Но ценят в Англии не только слово с трибуны. Оно - вексель и в разговоре, и к такому векселю принято относиться с уважением. Замечу, что у старушки, которая пришла к «Смит эид санз лимитед» настаивать на возмещении потерянных из-за недоставки газеты четырех пенсов, не было никакой квитанции о подписке. Она просто заказала свою «Дейли телеграф» в этом магазине, там записали ее адрес и сказали, что с пятницы она будет получать газету ежедневно. Слово было нарушено. Как это произошло: то ли заболел мальчик - разносчик газет, то ли он по рассеянности пропустил ее квартиру - неважно. Она сочла себя вправе потребовать возмещения.

Четыре пенса - невелика сумма? Верно, мелочь. Но на той же лондонской бирже ежедневно совершаются операции на тысячи, иногда на многие миллионы фунтов стерлингов. Через брокеров и джобберов там меняют собственников акций крупнейших предприятий и целые состояния. И совершаются все эти операции не на бумаге и даже не на словах, а на пальцах. Курсы акций колеблются поминутно. На игре их и делают прибыль наиболее поворотливые члены биржи.
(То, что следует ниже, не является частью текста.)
theorem sampleLivePid_atSeq (q : Sequencer) (s : State) :
    (s.atSeq q).sampleLivePid = (s.sampleLivePid.1, s.sampleLivePid.2.atSeq q) := by
  refine Prod.ext ?_ ?_
  · rw [sampleLivePid_fst, sampleLivePid_fst]
    rfl
  · simp only [sampleLivePid_snd]
    rfl

theorem stirIfNeeded_atSeq (q : Sequencer) (n : Word) (s : State) :
    stirIfNeeded n (s.atSeq q) = (stirIfNeeded n s).mapStates (State.atSeq q) id := by
  have hsample := sampleLivePid_atSeq q s
  cases ht : reseedTriggered n s.sampleLivePid.1 s.sampleLivePid.2 with
  | false =>
    rw [stirIfNeeded_of_not_triggered ht, stirIfNeeded_of_not_triggered (by rw [hsample]; exact ht), hsample]
    rfl
  | true =>
    rw [stirIfNeeded_of_triggered ht, stirIfNeeded_of_triggered (by rw [hsample]; exact ht), hsample]
    exact awaitEntropy_atSeq q s.sampleLivePid.1 s.sampleLivePid.2.raiseEntReq

/-- The sampler goes on after a rejected draw with the next draw's `STIR_IF_NEEDED`. -/
theorem uniformLoop_eq_stirIfNeeded_andThen (bound : Word) (s : State) :
    uniformLoop (drawBound s) bound s = (stirIfNeeded 4 s).andThen fun _ t => uniformTail bound t := by
  rw [uniformLoop_unfold, nextU32, andThen_assoc]
  rfl

theorem uniformLoop_atSeq (q : Sequencer) (bound : Word) (fuel : Nat) (s : State) :
    uniformLoop fuel bound (s.atSeq q) = (uniformLoop fuel bound s).mapStates (State.atSeq q) id := by
  induction fuel generalizing s with
  | zero => rfl
  | succ fuel ih =>
    have hdraw : nextU32 (s.atSeq q) = (nextU32 s).mapStates (State.atSeq q) id := by
      rw [nextU32, nextU32, stirIfNeeded_atSeq]
      exact mapStates_andThen _ _ _ fun _ t => (unseen_atSeq q).drawWord id t
    rw [uniformLoop, uniformLoop, hdraw]
    refine mapStates_andThen _ _ _ fun v t => ?_
    rw [judge, judge, ih, mapStates_ite]
    rfl

theorem tailOf_atSeq (q : Sequencer) (cmd : Instr) (s : State) :
    tailOf cmd (s.atSeq q) = (tailOf cmd s).mapStates (State.atSeq q) id := by
  cases cmd with
  | randomU32 => exact (unseen_atSeq q).u32Tail id s
  | randomFill len => exact (unseen_atSeq q).fillTail id len s
  | randomUniform bound =>
    rw [tailOf_randomUniform, tailOf_randomUniform, uniformTail, (unseen_atSeq q).drawWord id]
    refine mapStates_andThen _ _ _ fun v t => ?_
    have hbound : drawBound (t.atSeq q) = drawBound t := by
      unfold drawBound
      rfl
    rw [judge, judge, hbound, uniformLoop_atSeq, mapStates_ite]
    rfl

/-- Every end of a command sets the sequencer, so where it stood before is lost. -/
theorem finish_mapStates_atSeq (q : Sequencer) (cmd : Instr) (r : Micro Reply) :
    finish cmd (r.mapStates (State.atSeq q) id) = finish cmd r := by
  cases r <;> rfl

theorem resume_atSeq (q : Sequencer) (cmd : Instr) (live : Word) (s : State) :
    resume cmd live (s.atSeq q) = resume cmd live s := by
  rw [resume, resume, awaitEntropy_atSeq, mapStates_andThen _ _ _ fun _ t => tailOf_atSeq q cmd t,
    finish_mapStates_atSeq]

/-! ### A late answer -/

theorem unseen_queueEntropy (a : EntAnswer) : Unseen (State.queueEntropy a) where
  haveReg _ := rfl
  rekey _ := rfl
  consume m s gr := by
    rw [consume, consume, mapStates_ite]
    rfl

theorem sampleLivePid_queueEntropy (a : EntAnswer) (s : State) :
    (s.queueEntropy a).sampleLivePid = (s.sampleLivePid.1, s.sampleLivePid.2.queueEntropy a) := by
  refine Prod.ext ?_ ?_
  · rw [sampleLivePid_fst, sampleLivePid_fst]
    rfl
  · simp only [sampleLivePid_snd]
    rfl

/-- An answer that is there is taken before the one that comes behind it. -/
theorem awaitEntropy_done_queueEntropy {live : Word} {s t : State} {u : Unit} (a : EntAnswer)
    (h : awaitEntropy live s = .done u t) : awaitEntropy live (s.queueEntropy a) = .done u (t.queueEntropy a) := by
  cases hs : s.env.answers with
  | nil => simp [awaitEntropy_nil live s hs] at h
  | cons b rest =>
    have hcome : s.env.withdrawn ≤ s.env.entropy.length := by
      by_contra hlt
      rw [Env.answers, List.drop_eq_nil_of_le (by omega)] at hs
      cases hs
    have hqueued : (s.queueEntropy a).env.answers = b :: (rest ++ [a]) := by
      rw [queueEntropy_answers a hcome, hs, List.cons_append]
    cases hok : b.fail with
    | true => simp [awaitEntropy_fail live s hs hok] at h
    | false =>
      rw [awaitEntropy_ok live s hs hok] at h
      obtain ⟨_, rfl⟩ := Micro.done.inj h
      rw [awaitEntropy_ok live _ hqueued hok]
      congr 1
      unfold reseedFrom
      by_cases hmode : s.mode = .uninit
      · simp [hmode, State.queueEntropy]
      · simp [hmode, State.queueEntropy, rekey]

theorem stirIfNeeded_done_queueEntropy {n : Word} {s t : State} {u : Unit} (a : EntAnswer)
    (h : stirIfNeeded n s = .done u t) : stirIfNeeded n (s.queueEntropy a) = .done u (t.queueEntropy a) := by
  have hsample := sampleLivePid_queueEntropy a s
  cases ht : reseedTriggered n s.sampleLivePid.1 s.sampleLivePid.2 with
  | false =>
    rw [stirIfNeeded_of_not_triggered ht] at h
    obtain ⟨_, rfl⟩ := Micro.done.inj h
    rw [stirIfNeeded_of_not_triggered (by rw [hsample]; exact ht), hsample]
    rfl
  | true =>
    rw [stirIfNeeded_of_triggered ht] at h
    rw [stirIfNeeded_of_triggered (by rw [hsample]; exact ht), hsample]
    exact awaitEntropy_done_queueEntropy a h

theorem awaitEntropy_blocked_inv {live l : Word} {s t : State} (h : awaitEntropy live s = .blocked l t) :
    l = live ∧ t = s := by
  cases hs : s.env.answers with
  | nil =>
    rw [awaitEntropy_nil live s hs] at h
    obtain ⟨rfl, rfl⟩ := Micro.blocked.inj h
    exact ⟨rfl, rfl⟩
  | cons b rest =>
    cases hok : b.fail with
    | true => simp [awaitEntropy_fail live s hs hok] at h
    | false => simp [awaitEntropy_ok live s hs hok] at h
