-- ==== Sys2Proof/Machine/State.lean ====
section
/-! DEFINITION. Everything the spec gives the LZC-418, block by block, as plain data, and its value after reset. -/

namespace Sys2Proof.Machine

/-! ### Shared pieces -/

/-- A running timer's remaining time in milliseconds, or absent. -/
abbrev Timer := Option Nat

/-- A service limit given in minutes: the milliseconds that remain, or the mark "until cleared", "until released"
for a time of 0 (R29, R58, R124). -/
inductive TimeLimit where
  | untilEnded
  | remaining (ms : Nat)
  deriving DecidableEq, Repr

/-- A contact input behind its 60 ms filter (R28, R35, R63, R116): the line itself, the filtered state, and for how
many milliseconds the line has stood at the value the filter does not show yet. -/
structure FilteredInput where
  line : Bool
  filtered : Bool
  steadyMs : Nat
  deriving DecidableEq, Repr

/-- The four bay classes (Part 3). -/
inductive BayClass where
  | standard | accessible | charging | staff
  deriving DecidableEq, Repr

/-- The three guided classes, in the order of the route rows (Part 5). -/
inductive GuidedClass where
  | standard | accessible | charging
  deriving DecidableEq, Repr

/-- The alarm levels (R14). -/
inductive AlarmLevel where
  | clear | watch | warning | alarm
  deriving DecidableEq, Repr

/-! ### Settings (Part 10, "The Settings Record") -/

/-- Transmit selection (R152). -/
inductive Selection where
  | strict | weighted
  deriving DecidableEq, Repr

/-- The gas a head measures (Part 1). -/
inductive Gas where
  | co | no2
  deriving DecidableEq, Repr

/-- How C falls (R32). -/
inductive FallMode where
  | ramp | coast
  deriving DecidableEq, Repr

/-- How a channel falls to its idle level (R120, R121). -/
inductive DimMode where
  | slew | step
  deriving DecidableEq, Repr

/-- What a sign shows (Part 5, "Signs and Their Settings"). -/
inductive SignMode where
  | zone | route | total
  deriving DecidableEq, Repr

/-- The six arrows (R144). -/
inductive Arrow where
  | left | ahead | right | rampDown | rampUp | back
  deriving DecidableEq, Repr

/-- A configured head's settings (Part 1). -/
structure HeadSettings where
  number : Nat
  gas : Gas
  fullScale : Nat
  shift : Nat
  limit : Nat
  deriving DecidableEq, Repr

/-- A configured bay's settings (Part 3); `channel` 0 is none. -/
structure BaySettings where
  number : Nat
  cls : BayClass
  channel : Nat
  inService : Bool
  deriving DecidableEq, Repr

/-- A configured gate's settings (Part 3); `farSide` none is STREET. -/
structure GateSettings where
  number : Nat
  farSide : Option Nat
  channels : ChannelSet
  deriving DecidableEq, Repr
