-- ==== Sys2Proof/Machine/Clock.lean ====
section
/-! DEFINITION. The block's own clock, which `step` runs when no command waits: one millisecond of every timer, and the
commands whose timers have run out (log 1). Times below a millisecond are not counted here (log 10). -/

namespace Sys2Proof.Machine

/-! ### One millisecond -/

/-- One millisecond of a timer; it stays at 0 until its expiry is taken. -/
def Timer.tick (t : Timer) : Timer := t.map (· - 1)

/-- One millisecond of a limit; the mark "until ended" stands. -/
def TimeLimit.tick : TimeLimit → TimeLimit
  | .untilEnded => .untilEnded
  | .remaining ms => .remaining (ms - 1)

/-- One millisecond of a 60 ms filter: how long the line has stood at the value not yet shown (R28, R35, R63, R116). -/
def FilteredInput.tick (i : FilteredInput) : FilteredInput :=
  if i.line = i.filtered then { i with steadyMs := 0 } else { i with steadyMs := saturatingSucc 60 i.steadyMs }

/-- The filter has seen its line at the new value for 60 ms. -/
def FilteredInput.changes (i : FilteredInput) : Bool := i.line != i.filtered && decide (60 ≤ i.steadyMs)

/-- The purge and run-confirm filters run from the end of any reset; those of loops and motion inputs in LISTENING and
NORMAL (R28, R35, R63, R116). -/
def Inputs.tick (i : Inputs) (working : Bool) : Inputs :=
  let always := { i with purge := i.purge.tick, runConfirm := i.runConfirm.map FilteredInput.tick }
  if working then
    { always with
      outerLoops := i.outerLoops.map FilteredInput.tick
      innerLoops := i.innerLoops.map FilteredInput.tick
      motion := i.motion.map FilteredInput.tick }
  else always

/-- One millisecond of the Air Monitor's timers. -/
def AirMonitor.tick (a : AirMonitor) : AirMonitor :=
  { a with roundTimer := a.roundTimer.tick, poll := a.poll.map (fun p => { p with window := p.window - 1 }) }

/-- One millisecond of a fan's timers. -/
def Fan.tick (f : Fan) : Fan :=
  { f with confirm := f.confirm.tick, fallbackStart := f.fallbackStart.tick, loss := f.loss.tick
           coast := f.coast.tick }

/-- One millisecond of the Ventilation Controller's timers. -/
def Ventilation.tick (v : Ventilation) : Ventilation :=
  { v with fans := v.fans.map Fan.tick
           override := v.override.map (fun o => { o with limit := o.limit.tick }) }

/-- One millisecond of the Bay Monitor's timers. -/
def BayMonitor.tick (b : BayMonitor) : BayMonitor :=
  { b with
    bays := b.bays.map (fun x => { x with reservation := x.reservation.map TimeLimit.tick })
    scanTimer := b.scanTimer.tick
    reading := b.reading.map (fun r => { r with window := r.window - 1 })
    gates := b.gates.map (fun g => { g with timer := g.timer.tick })
    ringTimer := b.ringTimer.tick }

/-- One millisecond of the Guidance Unit's timers. -/
def Guidance.tick (g : Guidance) : Guidance :=
  { g with
    signs := g.signs.map (fun x => { x with refresh := x.refresh.tick })
    exchange := g.exchange.map (fun e => { e with window := e.window - 1 })
    fallbackTimer := g.fallbackTimer.tick }

/-- One millisecond of a channel's timers. -/
def Channel.tick (c : Channel) : Channel :=
  { c with hold := c.hold.tick, dim := c.dim.tick
           override := c.override.map (fun o => { o with limit := o.limit.tick }) }

/-- One millisecond of the Lighting Controller's timers. -/
def Lighting.tick (l : Lighting) : Lighting :=
  { l with channels := l.channels.map Channel.tick, repeatTimers := l.repeatTimers.map Timer.tick }

/-- One millisecond of the Bus Interface's timers. -/
def BusInterface.tick (b : BusInterface) : BusInterface :=
  { b with periodTimer := b.periodTimer.tick, spacingTimer := b.spacingTimer.tick }

/-- One millisecond of the Start-up Unit's timers outside a reset. -/
def StartUp.tick (u : StartUp) : StartUp :=
  { u with readTimer := u.readTimer.tick, listeningTimer := u.listeningTimer.tick }

/-- One millisecond of the block. While the part is held in reset, only the power-on hold counts (R172). -/
def State.tick (s : State) : State :=
  if s.station = .heldInReset then
    s.setStartup { s.startup with powerOnTimer := s.startup.powerOnTimer.tick }
  else
    { s with
      startup := s.startup.tick, inputs := s.inputs.tick s.working, air := s.air.tick, vent := s.vent.tick
      bays := s.bays.tick, peers := { s.peers with sweepTimer := s.peers.sweepTimer.tick }
      guide := s.guide.tick, light := s.light.tick, bus := s.bus.tick }

/-! ### What has become due -/

/-- The command once, if it is due. -/
def whenDue (due : Bool) (c : Instr) : List Instr := if due then [c] else []

/-- The timer has run out. -/
def Timer.out (t : Timer) : Bool := decide (t = some 0)

/-- The limit has run out; "until ended" never does. -/
def TimeLimit.out (t : TimeLimit) : Bool := decide (t = .remaining 0)

/-- The changes of a list of inputs whose numbers begin at 1. -/
def filterChanges (inputs : List FilteredInput) (command : Nat → Bool → Instr) : List Instr :=
  (inputs.zipIdx.filter (fun p => p.1.changes)).map (fun p => command (p.2 + 1) p.1.line)

/-- The loop changes due, of configured gates only (R63). -/
def State.loopChanges (s : State) (inputs : List FilteredInput) (loop : Loop) : List Instr :=
  ((inputs.zipIdx.filter (fun p => p.1.changes && (s.bays.gate? (p.2 + 1)).isSome)).map
    (fun p => Instr.loopChange (p.2 + 1) loop p.1.line))

/-- The expiries of the Start-up Unit (R172, R173, R177); no two can be due at once. -/
def State.startupDue (s : State) : List Instr :=
  whenDue (decide (s.station = .heldInReset) && s.startup.powerOnTimer.out && !s.startup.resetLineLow &&
      s.startup.supplyInRange) .resetEnd ++
    whenDue (decide (s.station = .starting) && s.startup.readTimer.out) .settingsReadTimeout ++
    whenDue (decide (s.station = .listening) && s.startup.listeningTimer.out) .listeningTimerExpiry

/-- The filtered changes due (R28, R35, R63, R116), in the order purge, run confirm, OUTER loops, INNER loops, motion,
each by number. DESIGN CHOICE (log 18): where both loops of a gate change at one millisecond, R65 lets the two changes be
taken in either order, and this clock takes OUTER first: both on from CLEAR is then a crossing IN, and both off from
SPANNING_IN a passage IN, from SPANNING_OUT none. The commands themselves may be sent in either order. -/
def State.filtersDue (s : State) : List Instr :=
  (if s.station = .heldInReset then []
   else
     whenDue s.inputs.purge.changes (.purgeFilterChange s.inputs.purge.line) ++
       filterChanges s.inputs.runConfirm (fun n on => if on then .runConfirmActive n else .runConfirmLost n)) ++
    (if s.working then
      s.loopChanges s.inputs.outerLoops .outer ++ s.loopChanges s.inputs.innerLoops .inner ++
        filterChanges s.inputs.motion .motionChange
     else [])

/-- The fan expiries due (R41, R42, R43), fan by fan in number order (DESIGN CHOICE, log 18). -/
def State.fansDue (s : State) : List Instr :=
  s.vent.fans.flatMap (fun f =>
    whenDue (s.working && decide (f.state = .starting) && f.confirm.out) (.confirmTimerExpiry f.number) ++
      whenDue (decide (s.station = .fallback) && decide (f.state = .starting) && f.fallbackStart.out)
        (.fallbackStartTimerExpiry f.number) ++
      whenDue (s.working && decide (f.state = .running) && f.loss.out) (.lossTimerExpiry f.number) ++
      whenDue (s.receiving && decide (f.state = .stopping) && f.coast.out) (.coastTimerExpiry f.number))

/-- An air sample that is due is due at once, before any timer (R2, R17; log 13). -/
def State.roundEndDue (s : State) : List Instr := whenDue (s.working && s.air.expiring) .alarmHoldTimerExpiry

/-- The expiries of the Air Monitor and the fan override (R2, R30), in this order (DESIGN CHOICE, log 18). -/
def State.airDue (s : State) : List Instr :=
  whenDue (s.working && s.air.roundTimer.out) .pollRoundStart ++
    whenDue (s.working && s.air.poll.any (fun p => decide (p.window = 0))) .headAnswerWindowExpiry ++
    whenDue (s.working && s.vent.override.any (fun o => o.limit.out)) .fanOverrideExpiry

/-- The expiries of the Bay Monitor and the sweep (R51, R60, R66, R69, R81): scan, read, reservations and gate timers by
number, ring, sweep, in this order (DESIGN CHOICE, log 18). -/
def State.baysDue (s : State) : List Instr :=
  if s.working then
    whenDue s.bays.scanTimer.out .bayScanStart ++
      whenDue (s.bays.reading.any (fun r => decide (r.window = 0))) .bayReadNoAnswer ++
      s.bays.bays.flatMap (fun b =>
        whenDue (decide (b.state = .reserved) && b.reservation.any TimeLimit.out)
          (.reservationExpiry b.settings.number)) ++
      s.bays.gates.flatMap (fun g => whenDue g.timer.out (.gateTimerExpiry g.settings.number)) ++
      whenDue s.bays.ringTimer.out .trafficRingRotation ++ whenDue s.peers.sweepTimer.out .sweep
  else []

/-- What the sign link calls for: refreshes, the next exchange when the link is free, the answer window, and the 5 s
of FALLBACK (R106, R107, R112), in this order (DESIGN CHOICE, log 18). -/
def State.signsDue (s : State) : List Instr :=
  (if s.working then
    s.guide.signs.flatMap (fun g => whenDue g.refresh.out (.signRefreshTimerExpiry g.settings.number)) ++
      whenDue (s.guide.exchange.isNone && s.guide.nextDue.isSome) .signExchangeStart
   else []) ++
    whenDue (s.guide.exchange.any (fun e => decide (e.window = 0))) .signAnswerWindowExpiry ++
    whenDue (decide (s.station = .fallback) && s.guide.fallbackTimer.out) .fallbackSignTimerExpiry

/-- The expiries of the Lighting Controller (R116, R119, R121, R125): the motion repeats by number, then channel by channel
hold, dim and override (DESIGN CHOICE, log 18). -/
def State.lightDue (s : State) : List Instr :=
  if s.working then
    [1, 2, 3, 4].flatMap (fun n =>
      whenDue (filteredAt s.inputs.motion n && (s.light.repeatTimers.getD (n - 1) none).out)
        (.motionRepeatTimerExpiry n)) ++
      s.light.channels.flatMap (fun c =>
        whenDue (decide (c.state = .active) && c.hold.out) (.channelHoldTimerExpiry c.number) ++
          whenDue (decide (c.state = .dimming) && c.dim.out) (.dimTimerExpiry c.number) ++
          whenDue (c.override.any (fun o => o.limit.out)) (.lightOverrideExpiry c.number))
  else []

/-- The timers of STATUS (R149, R150), the period before the spacing (DESIGN CHOICE, log 18). -/
def State.statusDue (s : State) : List Instr :=
  if s.working then
    whenDue s.bus.periodTimer.out .statusPeriodTimerExpiry ++ whenDue s.bus.spacingTimer.out .spacingTimerExpiry
  else []

/-- The commands due, in the order the clock takes them (DESIGN CHOICE: the spec gives no order to expiries that meet;
log 18). -/
def State.dueCommands (s : State) : List Instr :=
  s.roundEndDue ++ s.startupDue ++ s.filtersDue ++ s.airDue ++ s.fansDue ++ s.baysDue ++ s.signsDue ++ s.lightDue ++
    s.statusDue

end Sys2Proof.Machine
end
Некогда в этих условиях составлять купчую, консультироваться с юристом, собирать свидетелей и заверять акт у нотариуса. Некогда даже разговаривать. Да и нельзя разговаривать в зале, где одновременно продают и покупают акции три-четыре сотни людей. За всеобщим гомоном расслышать партнера, находящегося у своего стенда, все равно невозможно было бы. И договариваются поэтому, как глухонемые на пальцах. Заносят тут же результат сделки в собственную записную книжку и уже после закрытия биржи подводят итоги, кто, сколько и кому должен. Брокер или джоббер, отказавшийся подтвердить свой «вексель на пальцах», назавтра может не возвращаться: совет биржи немедленно вычеркнет его из своих списков. Он может проститься и с карьерой бизнесмена. Вступать с ним в сделку никто не будет. Он, как говорят в таких случаях, «потерял кредит».

Эта жесткость отнюдь не исключает надувательства «по правилам». Но без «кредита», без доверия к слову того или иного дельца, ему в Сити делать нечего. И коль скоро речь идет о деловом доверии, скажу, что одной из самых высоких репутаций пользуется в этом отношении «Московский народный банк» (английский юридически и советский по капиталам). Все последние годы им руководит умный и обаятельный человек Андрей Ильич Дубоносов. Немногие иностранные банки в Лондоне могут похвастать таким успехом в своих делах, как «Москоу народный». За шесть лет он сумел увеличить основной капитал в 8 раз, активы - в 25 и прибыль - в 18. Его ежегодные отчеты, которые публикуются согласно уставу банка, неизбежно привлекают теперь внимание самых солидных органов английской печати, включая «Таймс», «Файнэншл таймс», американский «Бизнес уик» и другие. В Сити Андрей Ильич - фигура заметная, и «кредит» у него отличный. Я любил бывать у Андрея Ильича. В вопросах английской экономики, в финансовой политике тем более, даже профессиональные экономисты «плавают», а дилетанту сам бог велел. На лучшую консультацию, чем в «Москоу народный», я и не мог рассчитывать. В одну из таких консультаций у Андрея Ильича к нему в кабинет вошла секретарь и сказала, что звонит директор дома «Мокат энд Голдсмид» (одного из двух крупнейших торговцев золотом), спрашивает, чем может быть полезен. «Да, да, я звонил ему. Соедините меня, пожалуйста…». Как я догадался из последовавшего затем разговора по телефону, дело сводилось к тому, что наш пароход с золотом запоздал в Лондон из-за плохой погоды на Балтике и в Северном море и председатель правления директоров «Московского народного банка» под свое слово просил «Мокат энд Голдсмид» одолжить некоторое количество золота на неделю. Согласие было дано тотчас же.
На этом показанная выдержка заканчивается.